■ PROBLEM STATEMENT: What follows is a block of records; restate each one word for word.
== RECORDS SUPPLIED
-- ==== Sys2Proof/Proofs/SocMemory.lean ====
section
/-! SoC memory keeps its canonical form (log entry 2, the model's choice): addresses strictly rising, no zero byte listed.

The model writes SoC memory through `dramWrite` alone, and `memWrite_wf` says that it keeps the form. An operation from which
`dramWrite` is out of reach leaves memory as it is (`f_dram`, a simp lemma); one that may reach it keeps the canonical form
(`f_wf`). Both kinds stand in the order of the model's files, each proved from those of the operations that it calls. -/

namespace Sys2Proof.Machine

/-! ### Folds, branches and options -/

@[simp] theorem dram_ite (c : Prop) [Decidable c] (s t : State) :
    (if c then s else t).dram = if c then s.dram else t.dram := apply_ite State.dram c s t

/-- A fold of an operation that leaves SoC memory leaves it. -/
@[simp] theorem foldl_dram {α : Type} (f : State → α → State) (l : List α) (s : State) (hf : ∀ t x, (f t x).dram = t.dram) :
    (l.foldl f s).dram = s.dram := by
  induction l generalizing s with
  | nil => rfl
  | cons x r ih => rw [List.foldl_cons, ih, hf]

/-- A fold of an operation that keeps the canonical form keeps it. -/
theorem foldl_wf {α : Type} {f : State → α → State} {l : List α} {s : State} (h : Memory.wf s.dram = true)
    (hf : ∀ t x, Memory.wf t.dram = true → Memory.wf (f t x).dram = true) : Memory.wf (l.foldl f s).dram = true := by
  induction l generalizing s with
  | nil => exact h
  | cons x r ih => exact ih (hf s x h)

/-- A fold of an operation that may be refused: what every step keeps holds of what the fold answers. -/
theorem foldl_option {α β : Type} {P : β → Prop} {f : Option β → α → Option β} {l : List α} {acc : Option β} {t : β}
    (h : ∀ u, acc = some u → P u) (hf : ∀ acc a t, (∀ u, acc = some u → P u) → f acc a = some t → P t)
    (e : l.foldl f acc = some t) : P t :=
  List.foldlRecOn (motive := fun acc => ∀ u, acc = some u → P u) l f h (fun acc h a _ u e => hf acc a u h e) t e

/-- An answer, or its substitute where there is none. -/
theorem getD_dram {o : Option State} {d : State} {m : List Host.Cell} (ho : ∀ t, o = some t → t.dram = m) (hd : d.dram = m) :
    (o.getD d).dram = m := by
  cases o with
  | none => exact hd
  | some t => exact ho t rfl

theorem ite_wf {c : Prop} [Decidable c] {s t : State} (hs : Memory.wf s.dram = true) (ht : Memory.wf t.dram = true) :
    Memory.wf (if c then s else t).dram = true := by
  split
  · exact hs
  · exact ht

theorem getD_wf {o : Option State} {d : State} (ho : ∀ t, o = some t → Memory.wf t.dram = true)
    (hd : Memory.wf d.dram = true) : Memory.wf (o.getD d).dram = true := by
  cases o with
  | none => exact hd
  | some t => exact ho t rfl

section
variable (s : State)

/-! ### Ops -/

@[simp] theorem fresh_dram : (fresh s).2.dram = s.dram := by simp [fresh]

@[simp] theorem freeVal_dram : (freeVal s).2.dram = s.dram := by simp [freeVal]

@[simp] theorem modLun_dram (g : Nat) (f : Lun → Lun) : (modLun s g f).dram = s.dram := by
  unfold modLun; split <;> simp

@[simp] theorem cpErr_dram : (cpErr s).dram = s.dram := by simp [cpErr]

@[simp] theorem cpErrRead_dram : (cpErrRead s).dram = s.dram := by simp [cpErrRead]

@[simp] theorem cpWrite_dram (f : State → State) (hf : ∀ t, (f t).dram = t.dram) : (cpWrite s f).dram = s.dram := by
  unfold cpWrite
  split
  · rfl
  · split
    · rfl
    · exact hf _

@[simp] theorem cpRead_dram (f : State → State) (hf : ∀ t, (f t).dram = t.dram) : (cpRead s f).dram = s.dram := by
  unfold cpRead
  split
  · simp
  · split
    · rfl
    · exact hf _

/-! ### Events -/

@[simp] theorem attempt_dram (src : Nat) : (attempt s src).dram = s.dram := by
  grind [attempt, sticky_dram]

@[simp] theorem attemptFault_dram (t : Nat) : (attemptFault s t).dram = s.dram := by simp [attemptFault]

@[simp] theorem settle_dram (all : Bool) (srcs : List Nat) : (settle s all srcs).dram = s.dram := by simp [settle]

@[simp] theorem releaseClass_dram (src : Nat) : (releaseClass s src).dram = s.dram := by simp [releaseClass]

@[simp] theorem filterExpiry_dram (src : Nat) : (filterExpiry s src).dram = s.dram := by
  unfold filterExpiry; split <;> simp

@[simp] theorem claim_dram (fast : Bool) (t : Nat) : (claim s fast t).dram = s.dram := by
  unfold claim; split <;> simp

@[simp] theorem stackFault_dram (t f : Nat) : (stackFault s t f).dram = s.dram := by simp [stackFault]

@[simp] theorem startHold_dram (src : Nat) : (startHold s src).dram = s.dram := by simp [startHold]

@[simp] theorem completeNormal_dram (t src : Nat) : (completeNormal s t src).dram = s.dram := by
  unfold completeNormal; split <;> simp

@[simp] theorem completeFast_dram (t src : Nat) : (completeFast s t src).dram = s.dram := by simp [completeFast]

@[simp] theorem pendSet_dram (fast : Bool) (i ones : Nat) : (pendSet s fast i ones).dram = s.dram := by simp [pendSet]

@[simp] theorem pendClear_dram (fast : Bool) (i ones : Nat) : (pendClear s fast i ones).dram = s.dram := by simp [pendClear]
====
■ SOLUTION FOR THIS PROBLEM:
-- ==== Sys2Proof/Proofs/SocMemory.lean ====
section
/-! SoC memory keeps its canonical form (log entry 2, the model's choice): addresses strictly rising, no zero byte listed.

The model writes SoC memory through `dramWrite` alone, and `memWrite_wf` says that it keeps the form. An operation from which
`dramWrite` is out of reach leaves memory as it is (`f_dram`, a simp lemma); one that may reach it keeps the canonical form
(`f_wf`). Both kinds stand in the order of the model's files, each proved from those of the operations that it calls. -/

namespace Sys2Proof.Machine

/-! ### Folds, branches and options -/

@[simp] theorem dram_ite (c : Prop) [Decidable c] (s t : State) :
    (if c then s else t).dram = if c then s.dram else t.dram := apply_ite State.dram c s t

/-- A fold of an operation that leaves SoC memory leaves it. -/
@[simp] theorem foldl_dram {α : Type} (f : State → α → State) (l : List α) (s : State) (hf : ∀ t x, (f t x).dram = t.dram) :
    (l.foldl f s).dram = s.dram := by
  induction l generalizing s with
  | nil => rfl
  | cons x r ih => rw [List.foldl_cons, ih, hf]

/-- A fold of an operation that keeps the canonical form keeps it. -/
theorem foldl_wf {α : Type} {f : State → α → State} {l : List α} {s : State} (h : Memory.wf s.dram = true)
    (hf : ∀ t x, Memory.wf t.dram = true → Memory.wf (f t x).dram = true) : Memory.wf (l.foldl f s).dram = true := by
  induction l generalizing s with
  | nil => exact h
  | cons x r ih => exact ih (hf s x h)

/-- A fold of an operation that may be refused: what every step keeps holds of what the fold answers. -/
theorem foldl_option {α β : Type} {P : β → Prop} {f : Option β → α → Option β} {l : List α} {acc : Option β} {t : β}
    (h : ∀ u, acc = some u → P u) (hf : ∀ acc a t, (∀ u, acc = some u → P u) → f acc a = some t → P t)
    (e : l.foldl f acc = some t) : P t :=
  List.foldlRecOn (motive := fun acc => ∀ u, acc = some u → P u) l f h (fun acc h a _ u e => hf acc a u h e) t e

/-- An answer, or its substitute where there is none. -/
theorem getD_dram {o : Option State} {d : State} {m : List Host.Cell} (ho : ∀ t, o = some t → t.dram = m) (hd : d.dram = m) :
    (o.getD d).dram = m := by
  cases o with
  | none => exact hd
  | some t => exact ho t rfl

theorem ite_wf {c : Prop} [Decidable c] {s t : State} (hs : Memory.wf s.dram = true) (ht : Memory.wf t.dram = true) :
    Memory.wf (if c then s else t).dram = true := by
  split
  · exact hs
  · exact ht

theorem getD_wf {o : Option State} {d : State} (ho : ∀ t, o = some t → Memory.wf t.dram = true)
    (hd : Memory.wf d.dram = true) : Memory.wf (o.getD d).dram = true := by
  cases o with
  | none => exact hd
  | some t => exact ho t rfl

section
variable (s : State)

/-! ### Ops -/

@[simp] theorem fresh_dram : (fresh s).2.dram = s.dram := by simp [fresh]

@[simp] theorem freeVal_dram : (freeVal s).2.dram = s.dram := by simp [freeVal]

@[simp] theorem modLun_dram (g : Nat) (f : Lun → Lun) : (modLun s g f).dram = s.dram := by
  unfold modLun; split <;> simp

@[simp] theorem cpErr_dram : (cpErr s).dram = s.dram := by simp [cpErr]

@[simp] theorem cpErrRead_dram : (cpErrRead s).dram = s.dram := by simp [cpErrRead]

@[simp] theorem cpWrite_dram (f : State → State) (hf : ∀ t, (f t).dram = t.dram) : (cpWrite s f).dram = s.dram := by
  unfold cpWrite
  split
  · rfl
  · split
    · rfl
    · exact hf _

@[simp] theorem cpRead_dram (f : State → State) (hf : ∀ t, (f t).dram = t.dram) : (cpRead s f).dram = s.dram := by
  unfold cpRead
  split
  · simp
  · split
    · rfl
    · exact hf _

/-! ### Events -/

@[simp] theorem attempt_dram (src : Nat) : (attempt s src).dram = s.dram := by
  grind [attempt, sticky_dram]

@[simp] theorem attemptFault_dram (t : Nat) : (attemptFault s t).dram = s.dram := by simp [attemptFault]

@[simp] theorem settle_dram (all : Bool) (srcs : List Nat) : (settle s all srcs).dram = s.dram := by simp [settle]

@[simp] theorem releaseClass_dram (src : Nat) : (releaseClass s src).dram = s.dram := by simp [releaseClass]

@[simp] theorem filterExpiry_dram (src : Nat) : (filterExpiry s src).dram = s.dram := by
  unfold filterExpiry; split <;> simp

@[simp] theorem claim_dram (fast : Bool) (t : Nat) : (claim s fast t).dram = s.dram := by
  unfold claim; split <;> simp

@[simp] theorem stackFault_dram (t f : Nat) : (stackFault s t f).dram = s.dram := by simp [stackFault]

@[simp] theorem startHold_dram (src : Nat) : (startHold s src).dram = s.dram := by simp [startHold]

@[simp] theorem completeNormal_dram (t src : Nat) : (completeNormal s t src).dram = s.dram := by
  unfold completeNormal; split <;> simp

@[simp] theorem completeFast_dram (t src : Nat) : (completeFast s t src).dram = s.dram := by simp [completeFast]

@[simp] theorem pendSet_dram (fast : Bool) (i ones : Nat) : (pendSet s fast i ones).dram = s.dram := by simp [pendSet]

@[simp] theorem pendClear_dram (fast : Bool) (i ones : Nat) : (pendClear s fast i ones).dram = s.dram := by simp [pendClear]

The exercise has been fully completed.